-- ==== Sys2Proof/Machine/Barrier.lean ====
section
/-!
DEFINITION. Barrier words and semaphores (spec/12_waves_streams_barriers.md, R297 to R305, R478).
-/
namespace Sys2Proof.Machine

/-! ## Operations sent to a home unit (R300, R478) -/

/-- May a barrier, semaphore or join counter stand here: this module's Plaza window, or a LOC 0 page (R300)? -/
def homeable (p : Place) : Option Nat :=
  match p with
  | .mem k => if isPlazaKey k || isHbmKey k then some k else none
  | _ => none

/-- The source number of a home unit (R157, R373). -/
def srcOfKey (key : Nat) : Nat := if isPlazaKey key then srcCore ((key - plazaBase) / 0x80000) else srcOf 5 (mcOf key)

/-- The read of a home word fails: a walk error, and a replay that fails, write their record (R339, R343). -/
def Env.homeFails (e : Env) (s : State) (span : Option Nat) (va code : Nat) : Env :=
  { e with s := s.finalRecord (.record e.askerId) span va e.w.causal (srcCore e.core) e.w.tenant code 6 (s.taskTag e.w.task) }

/-- Resolve the word of a synchronisation instruction, with the checks 1 and 2 of R300: traps carry the word's address, and a
replayable fault holds the instruction. -/
def Env.homeWord (e : Env) (align : Nat) (a : DWord) (k : Env → Nat → Out) : Out :=
  let va := a.toNat
  let asker := e.s.waveAsker e.key e.cs e.w
  if va % align ≠ 0 then e.trap cMisaligned a
  else if vaBad va || isAvenueVa va then e.trap cPermission a
  else
    let r := e.s.resolve asker .store 99 va
    let e' := { e with s := r.2 }
    match r.1 with
    | .ok p _ _ =>
      (match homeable p with
       | some key => k e' key
       | none => e.trap cPermission a)
    | .refused c => (e.homeFails r.2 none va c).trap c a
    | .walkError c sp => (e.homeFails r.2 (some sp) va c).trap c a
    | .faults c sp fl _ =>
      (match r.2.holdRecord e.askerId e.core e.key e.w.tenant e.w.causal e.pc c sp fl va with
       | some x => .next ({ e with s := x.2 }.await (.replay x.1.1 x.1.2))
       | none => e.hold 10 e.core)
    | .miss v =>
      let x := (e.s.count (srcCore e.core) 0x106).startWalk asker v
      .next ({ e with s := x.2 }.await (.walk x.1))
    | .shadowWait t => { e with s := e.s.shadowBlocked e.w.task t }.hold 15 4

/-- Send the operation; the A-stream waits for the reply (R478). -/
def Env.sendHome (e : Env) (cls minor key : Nat) (a : DWord) (arg : Word) (dest : BitVec 7) : Out :=
  let op := e.s.nextId
  let h : HomeOp := { op := op, wave := e.key, cls := cls, minor := minor, key := key, addr := a, arg := arg, dest := dest,
                      causal := e.w.causal, lanes := e.exec, stuck := none, reply := none }
  let e := e.readsDone
  .next ({ e with s := { e.s with homeOps := e.s.homeOps ++ [h], nextId := op + 1 } }.await (.reply op))

/-- A BAR or SEM instruction: fences and held accesses first (R185, R207), then the checks of R300. -/
def Env.sync (e : Env) (cls minor : Nat) (ordered : Bool) (a : DWord) (arg : Word) (dest : BitVec 7) : Out :=
  e.memGate .held ordered fun e => e.homeWord 64 a fun e key => e.sendHome cls minor key a arg dest

/-! ## Fields (R297, R304) -/

/-- FIRSTW: NONE, or slot and core of a wave. -/
def firstw (w : Option Nat) : Nat :=
  match w with
  | none => 2 ^ 31
  | some k => slotOf k * 512 + coreOf k

def State.waitersOf (s : State) (key : Nat) : List Waiter := s.waiters.filter fun x => x.key == key

/-- WAITING and FIRSTW as the waiters stand. -/
def State.noteWaiters (s : State) (key wOff fOff : Nat) : State :=
  let ws := s.waitersOf key
  (s.put (key + wOff) 2 ws.length).put (key + fOff) 4 (firstw (ws.head?.map fun x => x.wave))

/-- Has phase `p` passed when the word's phase is `phase` (R301)? -/
def phasePassed (phase p : Word) : Bool := decide (1 ≤ (phase - p).toNat) && decide ((phase - p).toNat ≤ 2 ^ 31 - 1)

/-! ## Flips (R298, R302) -/

/-- One flip. (DEDUCED, unsafe: notes/assumptions/28.md) -/
def State.barFlip (s : State) (key : Nat) (addr causal : DWord) (tenant : Nat) : State :=
  let early := s.rd (key + 4) 2
  let phase := (s.rd (key + 8) 4 + 1) % 2 ^ 32
  let flags := s.rd (key + 13) 1
  let s := s.put (key + 8) 4 phase
  let s := s.put key 2 (s.rd key 2 - s.rd (key + 14) 2)
  let s := (((s.put (key + 2) 2 early).put (key + 4) 2 0).put (key + 14) 2 0).put (key + 24) 8 0
  let s := (s.put (key + 44) 8 s.gtc.toNat).put (key + 32) 8 causal.toNat
  let s := { s.put (key + 13) 1 (flags % 4 + (if early > 0 then 4 else 0)) with
    barWords := tabPut s.barWords key { BarNote.none with scope := (tabGetD s.barWords key BarNote.none).scope } }
  let cores := ((s.waitersOf key).map fun x => coreOf x.wave).dedup
  let s := { s with flips := s.flips ++ cores.map fun c => (⟨c, key, BitVec.ofNat 32 phase⟩ : Flip) }
  if flags / 2 % 2 = 1 then
    s.emit (srcOfKey key) 0x020 tenant causal (BitVec.ofNat 64 (phase + addr.toNat / 64 % 2 ^ 32 * 2 ^ 32))
  else s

———

* [ASSIGNMENT]: Write out the listing's lines exactly, from its first line through the line that contains "c sp fl _ =>", and stop there.

* [FINISHED EXERCISE]:
-- ==== Sys2Proof/Machine/Barrier.lean ====
section
/-!
DEFINITION. Barrier words and semaphores (spec/12_waves_streams_barriers.md, R297 to R305, R478).
-/
namespace Sys2Proof.Machine

/-! ## Operations sent to a home unit (R300, R478) -/

/-- May a barrier, semaphore or join counter stand here: this module's Plaza window, or a LOC 0 page (R300)? -/
def homeable (p : Place) : Option Nat :=
  match p with
  | .mem k => if isPlazaKey k || isHbmKey k then some k else none
  | _ => none

/-- The source number of a home unit (R157, R373). -/
def srcOfKey (key : Nat) : Nat := if isPlazaKey key then srcCore ((key - plazaBase) / 0x80000) else srcOf 5 (mcOf key)

/-- The read of a home word fails: a walk error, and a replay that fails, write their record (R339, R343). -/
def Env.homeFails (e : Env) (s : State) (span : Option Nat) (va code : Nat) : Env :=
  { e with s := s.finalRecord (.record e.askerId) span va e.w.causal (srcCore e.core) e.w.tenant code 6 (s.taskTag e.w.task) }

/-- Resolve the word of a synchronisation instruction, with the checks 1 and 2 of R300: traps carry the word's address, and a
replayable fault holds the instruction. -/
def Env.homeWord (e : Env) (align : Nat) (a : DWord) (k : Env → Nat → Out) : Out :=
  let va := a.toNat
  let asker := e.s.waveAsker e.key e.cs e.w
  if va % align ≠ 0 then e.trap cMisaligned a
  else if vaBad va || isAvenueVa va then e.trap cPermission a
  else
    let r := e.s.resolve asker .store 99 va
    let e' := { e with s := r.2 }
    match r.1 with
    | .ok p _ _ =>
      (match homeable p with
       | some key => k e' key
       | none => e.trap cPermission a)
    | .refused c => (e.homeFails r.2 none va c).trap c a
    | .walkError c sp => (e.homeFails r.2 (some sp) va c).trap c a
    | .faults c sp fl _ =>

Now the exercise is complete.